• WORK ORDER:
Every line in the records below between the one holding "t es, step s" and the one holding "def Obligations.ZeroLengthIsMalformed : Prop", inclusive, is to be set down exactly; all other lines are to be left out.

====== INFORMATION PROVIDED

-- ==== Sys2Proof/Machine/Core.lean ====
section
/-! DEFINITION. The machine behind the host's interface. -/

def Sys2Proof.core : Host.Core :=
  { State := Sys2Proof.Machine.State, Fault := Sys2Proof.Machine.Fault,
    Refusal := Sys2Proof.Machine.Refusal, step := Sys2Proof.Machine.step,
    reset := Sys2Proof.Machine.State.reset }
end

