-- ==== Sys2Proof/Certificates/Slice0/Obligations.lean ====
section
/-! DEFINITION. The statements for the provers. Each is about every state, with the conditions it needs as
hypotheses; an equation for `regs` or `env` names every field that may differ. -/

open Sys2Proof Sys2Proof.Machine

/-! The CRC-32 validator. -/

/-- `40_crc.md` R125: with `CRC_FEED_BITS = 32` an `n`-byte message is processed as the `4n` bytes
`00 00 00 b` (`CRC_REFIN = false`). -/
def Obligations.CrcWordFeedIsFourBytes : Prop :=
  ∀ (c : Cfg) (bytes : List Byte), c.crcFeed = .bits32 → c.crcRefIn = false →
    crc c bytes = crc { c with crcFeed := .bits8 } (bytes.flatMap fun b => [0, 0, 0, b])

/-- `40_crc.md` R129: two byte sequences of the same length that differ in exactly one bit have different
CRCs, under every well-formed configuration. -/
def Obligations.CrcSeesEverySingleBit : Prop :=
  ∀ (c : Cfg), c.WellFormed → ∀ (before after : List Byte) (b : Byte) (k : Nat), k < 8 →
    crc c (before ++ b :: after) ≠ crc c (before ++ (b ^^^ (1#8 <<< k)) :: after)

/-! Encoding. -/

/-- Every well-formed instruction is read back from its frame, whatever follows the frame: a command by the
device's decoder, a response by the host's (R90, R97, R98, R99, R100). -/
def Obligations.DecodeOfEncode : Prop :=
  ∀ (c : Cfg), c.WellFormed → ∀ (i : Instr), i.WellFormed c → ∀ (rest : List Byte),
    (i.isCommand = true → decodeFrame c (encode c i ++ rest) = .ok (i, rest)) ∧
    (i.isCommand = false → decodeResponseFrame c (encode c i ++ rest) = .ok (i, rest))

/-- A byte string that decodes is the encoding of what it decodes to, so that no two frames mean one
command and no bit of a frame is dropped (R90, R97, R102). -/
def Obligations.EncodeOfDecode : Prop :=
  ∀ (c : Cfg) (bytes : List Byte) (i : Instr) (rest : List Byte),
    decodeFrame c bytes = .ok (i, rest) →
    i.isCommand = true ∧ i.WellFormed c ∧ bytes = encode c i ++ rest

/-- Words written out from the layouts of R97 and the examples of `95_test_vectors.md` decode to the
instructions they stand for. -/
def Obligations.WrittenOutFramesDecode : Prop :=
  decodeFrame cfgRef [0x01, 0x51, 0x11, 0x13, 0xF8, 0xAE] = .ok (.getVersion, []) ∧
  decodeFrame cfgRef [0x03, 0x56, 0x02, 0x01, 0x0F, 0xEE, 0x32, 0x6C] = .ok (.flashErase 2 1, []) ∧
  decodeFrame cfgRef [0x05, 0x55, 0x00, 0x80, 0x00, 0x08, 0x8E, 0xC3, 0x4D, 0x6B]
    = .ok (.goToAddress 0x08008000, []) ∧
  decodeFrame cfgRef [0x0A, 0x57, 0x00, 0x80, 0x00, 0x08, 0x04, 0x01, 0x02, 0x03, 0x04, 0xF5, 0x37, 0xF7, 0xCF]
    = .ok (.memWrite 0x08008000 [1, 2, 3, 4], []) ∧
  decodeFrame cfgRef [0x01, 0x5D, 0x75, 0x88, 0xF4, 0x9B] = .error .unsupportedCode

/-- `20_memory.md` R74 and `30_encoding.md` R94: the crc bytes on the wire, least significant first or most
significant first, and their assembly. -/
def Obligations.CrcBytesOnTheWire : Prop :=
  ∀ (v : Word),
    crcBytes .lsbFirst v = [v.extractLsb' 0 8, v.extractLsb' 8 8, v.extractLsb' 16 8, v.extractLsb' 24 8] ∧
    crcBytes .msbFirst v = [v.extractLsb' 24 8, v.extractLsb' 16 8, v.extractLsb' 8 8, v.extractLsb' 0 8] ∧
    ∀ (o : WireOrder) (b0 b1 b2 b3 : Byte), crcBytes o v = [b0, b1, b2, b3] → crcOfBytes o b0 b1 b2 b3 = v

/-- `20_memory.md` R75 (b): the word of `n` data bytes is below `256 ^ n`, and storing it gives the data
bytes back, the first at the lowest address. -/
def Obligations.FlashWordHoldsItsBytes : Prop :=
  ∀ (d : List Byte), leValue d < 256 ^ d.length ∧ wordBytesOf d.length (leValue d) = d

/-! The frame parser. -/

/-- `41_frame_codec.md` R145, `42_dispatch.md` R172 and T1, T3, T4 of R184: a silence before the frame is whole
(none of it, part of its body, part of its crc) drops the bytes received, sends nothing and starts a new
cycle. The zeros of the registers without a value are the model's choice (log 5). -/
def Obligations.SilenceStartsANewCycle : Prop :=
  ∀ (s : State) (sent : List Byte) (tail rest : List RxItem),
    s.env.resetPending = false → s.regs.pstate = .awaitingFrame → s.regs.rxIdx = 0 →
    s.env.rx = sent.map RxItem.byte ++ tail →
    ((tail = [] ∧ rest = []) ∨ tail = .gap :: rest) →
    (sent = [] ∨ (sent.getD 0 0 ≠ 0 ∧ sent.length < 5 + (sent.getD 0 0).toNat)) →
    ∃ t es, step s = .next t ∧ t.cfg = s.cfg ∧
      t.regs = { Regs.reset s.cfg with lastCmd := s.regs.lastCmd, lastStatus := s.regs.lastStatus } ∧
      t.env = { s.env with rx := rest, trace := s.env.trace ++ es } ∧
      (∀ e ∈ es, e.isRx = true) ∧ ∀ a, t.readByte a = s.readByte a

/-- `41_frame_codec.md` R142 and T2 of R184: a zero length byte is answered with the bare NACK of
MalformedLength, and no further byte is asked for. -/
def Obligations.ZeroLengthIsMalformed : Prop :=
  ∀ (s : State) (rest : List RxItem), s.cfg.WellFormed →
    s.env.resetPending = false → s.regs.pstate = .awaitingFrame → s.regs.rxIdx = 0 →
    s.regs.flashOpen = false →
    s.env.rx = .byte 0 :: rest →
    ∃ t, step s = .next t ∧ t.cfg = s.cfg ∧
      t.regs = { s.regs with ferr := .malformedLength, rxIdx := 1, rxLen := 0 }.withResponse
        s.cfg.rcNack s.cfg.stMalformedLength [] ∧
      t.env = { s.env with rx := rest, trace := s.env.trace ++ [.rx 1 (some [0])] } ∧
      ∀ a, t.readByte a = s.readByte a

/-- `41_frame_codec.md` R141, R143, R144, R146 and T6 of R184: a frame whose crc is the computed one leaves its
bytes in the `RX_` registers and the block in `Validating`. -/
def Obligations.WholeFrameIsReceived : Prop :=
  ∀ (s : State) (len w0 w1 w2 w3 : Byte) (body : List Byte) (rest : List RxItem),
    s.env.resetPending = false → s.regs.pstate = .awaitingFrame → s.regs.rxIdx = 0 →
    len ≠ 0 → body.length = len.toNat →
    s.env.rx = ((len :: body) ++ [w0, w1, w2, w3]).map RxItem.byte ++ rest →
    crcOfBytes s.cfg.crcWireOrder w0 w1 w2 w3 = crc s.cfg (len :: body) →
    ∃ t, step s = .next t ∧ t.cfg = s.cfg ∧
      t.regs = { s.regs with
        pstate := .validating, ferr := .none, crcOk := true
        rxLen := len, rxBody := body, rxCrcb := ⟨w0, w1, w2, w3⟩
        rxCrc := crcOfBytes s.cfg.crcWireOrder w0 w1 w2 w3
        rxIdx := 5 + len.toNat, crcAcc := crcRemainder s.cfg (len :: body) } ∧
      t.env = { s.env with
        rx := rest
        trace := s.env.trace ++
          [.rx 1 (some [len]), .rx len.toNat (some body), .rx 4 (some [w0, w1, w2, w3])] } ∧
      ∀ a, t.readByte a = s.readByte a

============

• RESULT:
    ∃ t es, step s = .next t ∧ t.cfg = s.cfg ∧
      t.regs = { Regs.reset s.cfg with lastCmd := s.regs.lastCmd, lastStatus := s.regs.lastStatus } ∧
      t.env = { s.env with rx := rest, trace := s.env.trace ++ es } ∧
      (∀ e ∈ es, e.isRx = true) ∧ ∀ a, t.readByte a = s.readByte a

/-- `41_frame_codec.md` R142 and T2 of R184: a zero length byte is answered with the bare NACK of
MalformedLength, and no further byte is asked for. -/
def Obligations.ZeroLengthIsMalformed : Prop :=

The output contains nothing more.